Mini Review ARTICLE
Preventing peritoneal dialysis-associated fibrosis by therapeutic blunting of peritoneal Toll-like receptor activity
- 1The Wales Kidney Research Unit, Division of Infection & Immunity,, School of Medicine, Cardiff University, United Kingdom
Peritoneal dialysis (PD) is an essential daily life-saving treatment for end-stage renal failure. A major factor limiting PD therapy remains peritoneal inflammation, which leads to peritoneal membrane failure as a result of progressive fibrosis. Peritoneal infections, with the concomitant acute inflammatory response and membrane fibrosis development, worsen PD patient outcomes. Patients who remain infection-free, however, also show evidence of inflammation-induced membrane damage and fibrosis, leading to PD cessation. In this case, uraemia, prolonged exposure to bio-incompatible PD solutions and surgical catheter insertion have been reported to induce sterile peritoneal inflammation and fibrosis as a result of cellular stress or tissue injury. Attempts to reduce inflammation (either infection-induced or sterile) and, thus, minimise fibrosis development in PD have been hampered because the immunological mechanisms underlying this PD-associated pathology remain to be fully defined. Toll-like receptors (TLRs) are central to mediating inflammatory responses by recognising a wide variety of microorganisms as well as endogenous components released following cellular stress or generated as a consequence of extracellular matrix degradation during tissue injury. Given the close link between inflammation and fibrosis, recent investigations have evaluated the role that TLRs play in infection-induced and sterile peritoneal fibrosis development during PD. Here, we review the findings and discuss the therapeutic potential of blunting peritoneal TLR activity to prevent PD-associated peritoneal fibrosis by using a TLR modulator, the soluble form of TLR2.

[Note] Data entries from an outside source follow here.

-- ==== Sys2Proof/Tests/Slice0.lean ====
section
/-! SUPPORT. The model's own tests: expected values are written out from spec/ (the encodings of 30_encoding.md, the
vectors of 95_test_vectors.md), never taken from the model. Then, for each statement of the obligations that has
hypotheses, a witness that meets them (`witness_<statement>`). -/

namespace Sys2Proof.Tests

open Sys2Proof.Machine

/-- The bytes of BUF from index `i` on. -/
def cells (i : Nat) : List Byte → Memory
  | [] => []
  | b :: bs => (i, b) :: cells (i + 1) bs

/-- Right after reset but for BUF[0..] = `bs` and LEN = |bs|. -/
def loaded (bs : List Byte) : State := { State.reset with buf := cells 0 bs, len := BitVec.ofNat 9 bs.length }

/-- Right after reset but for LEN = `n` and BUF[0] = 0x2A. -/
def oneByte (n : Len) : State := { State.reset with buf := [(0, 0x2A#8)], len := n }

/-- A field of the next state, if there is one. -/
def after {α : Type} (f : State → α) : Result → Option α
  | .next s => some (f s)
  | .fault _ => none
  | .refused _ => none

/-- The fault a step stops with, if it does. -/
def faultOf : Result → Option Fault
  | .next _ => none
  | .fault e => some e
  | .refused _ => none

/-! ## Well-formedness: an ill-formed term for each check -/

theorem test_cmdIllegal_refuses_legal_code :
    (Instr.cmdIllegal 0x05#8).wellFormed = false ∧ (Instr.cmdIllegal 0x06#8).wellFormed = true := by decide

theorem test_wrRo_refuses_writable_address :
    (Instr.wrRo 0x002#10 0#8).wellFormed = false ∧ (Instr.wrRo 0x008#10 0#8).wellFormed = true := by decide

theorem test_wrBuf_refuses_outside_window :
    (Instr.wrBuf 0x0FF#10 0#8).wellFormed = false ∧ (Instr.wrBuf 0x202#10 0#8).wellFormed = false ∧
    (Instr.wrBuf 0x100#10 0#8).wellFormed = true ∧ (Instr.wrBuf 0x201#10 0#8).wellFormed = true := by decide

theorem test_wrRsvd_refuses_mapped_address :
    (Instr.wrRsvd 0x00A#10 0#8).wellFormed = false ∧ (Instr.wrRsvd 0x100#10 0#8).wellFormed = false ∧
    (Instr.wrRsvd 0x201#10 0#8).wellFormed = false ∧ (Instr.wrRsvd 0x00B#10 0#8).wellFormed = true := by decide

/-! ## Decoding: words written out bit by bit from 30_encoding.md R53 (W, A, D) and R55 -/

theorem test_decode_rd : decode 0b0000000000100000000#19 = .rd 0x001#10 := by decide
theorem test_decode_rd_ignores_d : decode 0b0010000001011111111#19 = .rd 0x102#10 := by decide
theorem test_decode_nop : decode 0b1000000000000000000#19 = .nop := by decide
theorem test_decode_crcInit : decode 0b1000000000000000001#19 = .crcInit := by decide
theorem test_decode_crcBuf : decode 0b1000000000000000010#19 = .crcBuf := by decide
theorem test_decode_crcMatch : decode 0b1000000000000000011#19 = .crcMatch := by decide
theorem test_decode_build : decode 0b1000000000000000100#19 = .build := by decide
theorem test_decode_parse : decode 0b1000000000000000101#19 = .parse := by decide
theorem test_decode_cmdIllegal : decode 0b1000000000000000110#19 = .cmdIllegal 0x06#8 := by decide
theorem test_decode_wrRo : decode 0b1000000011000000000#19 = .wrRo 0x006#10 0x00#8 := by decide
theorem test_decode_wrLenLo : decode 0b1000000001000000011#19 = .wrLenLo 0x03#8 := by decide
theorem test_decode_wrLenHi : decode 0b1000000001100000001#19 = .wrLenHi 0x01#8 := by decide
theorem test_decode_wrExpAddr : decode 0b1000000010000101010#19 = .wrExpAddr 0x2A#8 := by decide
theorem test_decode_crcFeed : decode 0b1000000011100110001#19 = .crcFeed 0x31#8 := by decide
theorem test_decode_wrCandLo : decode 0b1000000100100110111#19 = .wrCandLo 0x37#8 := by decide
theorem test_decode_wrCandHi : decode 0b1000000101001001011#19 = .wrCandHi 0x4B#8 := by decide
theorem test_decode_wrBuf : decode 0b1010000000000101010#19 = .wrBuf 0x100#10 0x2A#8 := by decide
theorem test_decode_wrBuf_last : decode 0b1100000000101011010#19 = .wrBuf 0x201#10 0x5A#8 := by decide
theorem test_decode_wrRsvd : decode 0b1100000001001011010#19 = .wrRsvd 0x202#10 0x5A#8 := by decide
theorem test_decode_wrRsvd_below : decode 0b1000000101100000000#19 = .wrRsvd 0x00B#10 0x00#8 := by decide

theorem test_decodeTableWord : decodeTableWord 24 0x40005 = some .parse ∧ decodeTableWord 24 0x80000 = none := by decide

/-- P2's first line, `load 0, 0x2A, 0x05, 0xDE, 0xD3`, and `setlen 4` as words (95_test_vectors.md part 3). -/
theorem test_hostProgram :
    hostProgram [.load 0 [0x2A#8, 0x05#8, 0xDE#8, 0xD3#8], .setlen 4#9, .poll] =
      [.txn 0x5002A#19, .txn 0x50105#19, .txn 0x502DE#19, .txn 0x503D3#19, .txn 0x40204#19, .txn 0x40300#19,
       .poll] := by decide

/-! ## The CRC functions: vectors of 95_test_vectors.md -/

/-- V-STEP-1, 2, 4, 8, 10. -/
theorem test_crcStep :
    crcStep 0xFFFF#16 false = 0xDFFE#16 ∧ crcStep 0xFFFF#16 true = 0x7FFF#16 ∧
    crcStep 0x0000#16 true = 0xA001#16 ∧ crcStep 0x8000#16 true = 0xE001#16 ∧
    crcStep 0x4B37#16 true = 0x259B#16 := by decide

/-- V-BYTE-1, 7, 8. -/
theorem test_crcByte :
    crcByte 0xFFFF#16 0x00#8 = 0x40BF#16 ∧ crcByte 0x1234#16 0x34#8 = 0x0012#16 ∧
    crcByte 0x4B37#16 0x37#8 = 0x004B#16 := by decide

/-- V-CRC-1, 9, 11: the trailer's low byte first. -/
theorem test_compute :
    compute [] = (0xFF#8, 0xFF#8) ∧
    compute [0x31#8, 0x32#8, 0x33#8, 0x34#8, 0x35#8, 0x36#8, 0x37#8, 0x38#8, 0x39#8] = (0x37#8, 0x4B#8) ∧
    compute [0x01#8, 0x02#8, 0x03#8, 0x04#8] = (0xA1#8, 0x2B#8) := by decide +kernel

/-- V-BUILD-1, V-BUILD-8. -/
theorem test_buildFrame :
    buildFrame 0x2A#8 0x00#8 [] = [0x2A#8, 0x00#8, 0x1E#8, 0xD0#8] ∧
    buildFrame 0x2A#8 0x08#8 [0x14#8, 0xA0#8] = [0x2A#8, 0x08#8, 0x14#8, 0xA0#8, 0x86#8, 0x86#8] := by decide +kernel

/-- V-PARSE-3, 5, 6, 2: the errors in their order, and the sentinel payload. -/
theorem test_parseFrame :
    parseFrame [0x2A#8, 0x05#8, 0xDE#8, 0xD3#8] 0x2B#8 = .error .wrongAddress ∧
    parseFrame [0x2B#8, 0x00#8, 0x1E#8, 0xD0#8] 0x2A#8 = .error .wrongCrc ∧
    parseFrame [0x2A#8, 0x00#8, 0x1E#8] 0x2A#8 = .error .wrongLength ∧
    parseFrame [0x2A#8, 0x05#8, 0xDE#8, 0xD3#8] 0x2A#8 = .ok [0x05#8] := by decide +kernel

/-! ## One step of each operation -/

/-- V-HOST-1. -/
theorem test_nop :
    after State.statusByte (exec .nop { State.reset with done := true, err := .wrongCrc, ovr := true }) =
      some 0x02#8 := by decide

/-- V-INIT-1. -/
theorem test_crcInit :
    after (fun t => (t.crc, t.statusByte)) (exec .crcInit { State.reset with crc := 0x4B37#16 }) =
      some (0xFFFF#16, 0x02#8) := by decide

/-- 10_state.md R29: an immediate operation's acceptance puts the sequencer position at 0, rejected ones too. -/
theorem test_acceptance_resets_position :
    after (fun t => (t.idx, t.k)) (exec .nop { State.reset with idx := 2#9, k := 3#3 }) = some (0#9, 0#3) ∧
    after (fun t => (t.idx, t.k)) (exec .build { State.reset with idx := 2#9, k := 3#3 }) = some (0#9, 0#3) := by decide

/-- V-BUF-4, V-BUF-1. -/
theorem test_crcBuf_immediate :
    after (fun t => (t.crc, t.statusByte)) (exec .crcBuf { State.reset with crc := 0x4B37#16, len := 259#9 }) =
      some (0x4B37#16, 0x42#8) ∧
    after (fun t => (t.crc, t.statusByte)) (exec .crcBuf { State.reset with crc := 0x4B37#16 }) =
      some (0xFFFF#16, 0x02#8) := by decide

/-- V-BUF-5. -/
theorem test_crcBuf_unwritten :
    faultOf (exec .crcBuf { State.reset with len := 2#9 }) = some (.unwrittenBufRead 0) := by decide

/-- V-MATCH-1, V-MATCH-2. -/
theorem test_crcMatch :
    after State.statusByte
      (exec .crcMatch { State.reset with crc := 0x4B37#16, candLo := 0x37#8, candHi := 0x4B#8 }) = some 0x12#8 ∧
    after State.statusByte
      (exec .crcMatch { State.reset with crc := 0x4B37#16, candLo := 0x4B#8, candHi := 0x37#8 }) = some 0x02#8 := by
  decide

/-- V-FEED-2's acceptance: CRC is not initialised again, BUSY and nothing else in STATUS. -/
theorem test_crcFeed :
    after (fun t => (t.crc, t.statusByte, t.sreg, t.endi))
      (exec (.crcFeed 0x34#8) { State.reset with crc := 0x1234#16, done := true }) =
      some (0x1234#16, 0x01#8, 0x34#8, 1#9) := by decide

/-- V-BUILD-12, V-BUILD-13: LEN = 1 and LEN = 257. -/
theorem test_build_out_of_range :
    after State.statusByte (exec .build (oneByte 1#9)) = some 0x42#8 ∧
    after State.statusByte (exec .build (oneByte 257#9)) = some 0x42#8 ∧
    after State.statusByte (exec .build (oneByte 256#9)) = some 0x01#8 := by decide

/-- V-BUILD-1's finish step: 2A 00 1E D0, LEN = 4. -/
theorem test_build_finish :
    after (fun t => (t.buf.slice 0 4, t.len, t.statusByte))
      ({ loaded [0x2A#8, 0x00#8] with crc := 0xD01E#16, phase := .finish, op := .build }.sequencerStep) =
      some (some [0x2A#8, 0x00#8, 0x1E#8, 0xD0#8], 4#9, 0x02#8) := by decide

/-- V-PARSE-6, V-PARSE-7. -/
theorem test_parse_wrong_length :
    after State.statusByte (exec .parse (oneByte 3#9)) = some 0x06#8 ∧
    after State.statusByte (exec .parse (oneByte 259#9)) = some 0x06#8 ∧
    after (fun t => (t.statusByte, t.endi)) (exec .parse (oneByte 258#9)) = some (0x01#8, 256#9) := by decide

/-- The finish steps of V-PARSE-2, V-PARSE-3 and V-PARSE-4. -/
theorem test_parse_finish :
    (let s := { loaded [0x2A#8, 0x05#8, 0xDE#8, 0xD3#8] with crc := 0xD3DE#16, phase := .finish, op := .parse }
     after (fun t => (t.statusByte, t.plen)) ({ s with expAddr := 0x2A#8 }.sequencerStep) = some (0x32#8, 0x01#8) ∧
     after (fun t => (t.statusByte, t.plen)) ({ s with expAddr := 0x2B#8 }.sequencerStep) = some (0x1E#8, 0x00#8) ∧
     after (fun t => (t.statusByte, t.plen))
      ({ s with buf := cells 0 [0x2A#8, 0x05#8, 0xD3#8, 0xDE#8] }.sequencerStep) = some (0x0A#8, 0x00#8)) := by decide

/-- V-HOST-2. -/
theorem test_cmdIllegal :
    after (fun t => (t.statusByte, t.cmdr)) (exec (.cmdIllegal 0x08#8) State.reset) = some (0x42#8, 0x08#8) := by decide

/-- V-RST-1, V-HOST-7. -/
theorem test_rd :
    after State.results (exec (.rd 0x005#10) State.reset) = some [0xFF#8] ∧
    after State.results (exec (.rd 0x3FF#10) State.reset) = some [0x00#8] := by decide

/-- V-HOST-11, V-HOST-12. -/
theorem test_rd_buf :
    faultOf (exec (.rd 0x100#10) State.reset) = some (.unwrittenBufRead 0) ∧
    after State.results (exec (.rd 0x201#10) { State.reset with buf := [(257, 0x5A#8)] }) = some [0x5A#8] := by decide

/-- V-HOST-6. -/
theorem test_wrLenLo : after State.len (exec (.wrLenLo 0x02#8) { State.reset with len := 0x100#9 }) = some 258#9 := by
  decide

/-- V-HOST-5, and R99's corner case. -/
theorem test_wrLenHi :
    after State.len (exec (.wrLenHi 0xFF#8) State.reset) = some 0x100#9 ∧
    after State.len (exec (.wrLenHi 0xFE#8) { State.reset with len := 0x104#9 }) = some 0x004#9 := by decide

/-- V-HOST-10. -/
theorem test_wrExpAddr : after State.expAddr (exec (.wrExpAddr 0x2B#8) State.reset) = some 0x2B#8 := by decide

/-- 42_host_access.md R101: MATCH is not re-evaluated. -/
theorem test_wrCandLo :
    after (fun t => (t.candLo, t.candHi, t.matched)) (exec (.wrCandLo 0x37#8) { State.reset with matched := true }) =
      some (0x37#8, 0x00#8, true) := by decide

Keywords: peritoneal dialysis (PD), Inflammation, Peritoneal Fibrosis, Toll-Like Receptors, Soluble Toll-like receptor 2 (sTLR2)
Received: 10 Aug 2018;
Accepted: 09 Nov 2018.
Edited by:Janusz Witowski, Poznan University of Medical Sciences, Poland
Reviewed by:Bruno Vogt, University of Bern, Switzerland
Christoph Aufricht, Medical University of Vienna, Austria
Copyright: © 2018 Labéta and Raby. This is an open-access article distributed under the terms of the Creative Commons Attribution License (CC BY). The use, distribution or reproduction in other forums is permitted, provided the original author(s) and the copyright owner(s) are credited and that the original publication in this journal is cited, in accordance with accepted academic practice. No use, distribution or reproduction is permitted which does not comply with these terms.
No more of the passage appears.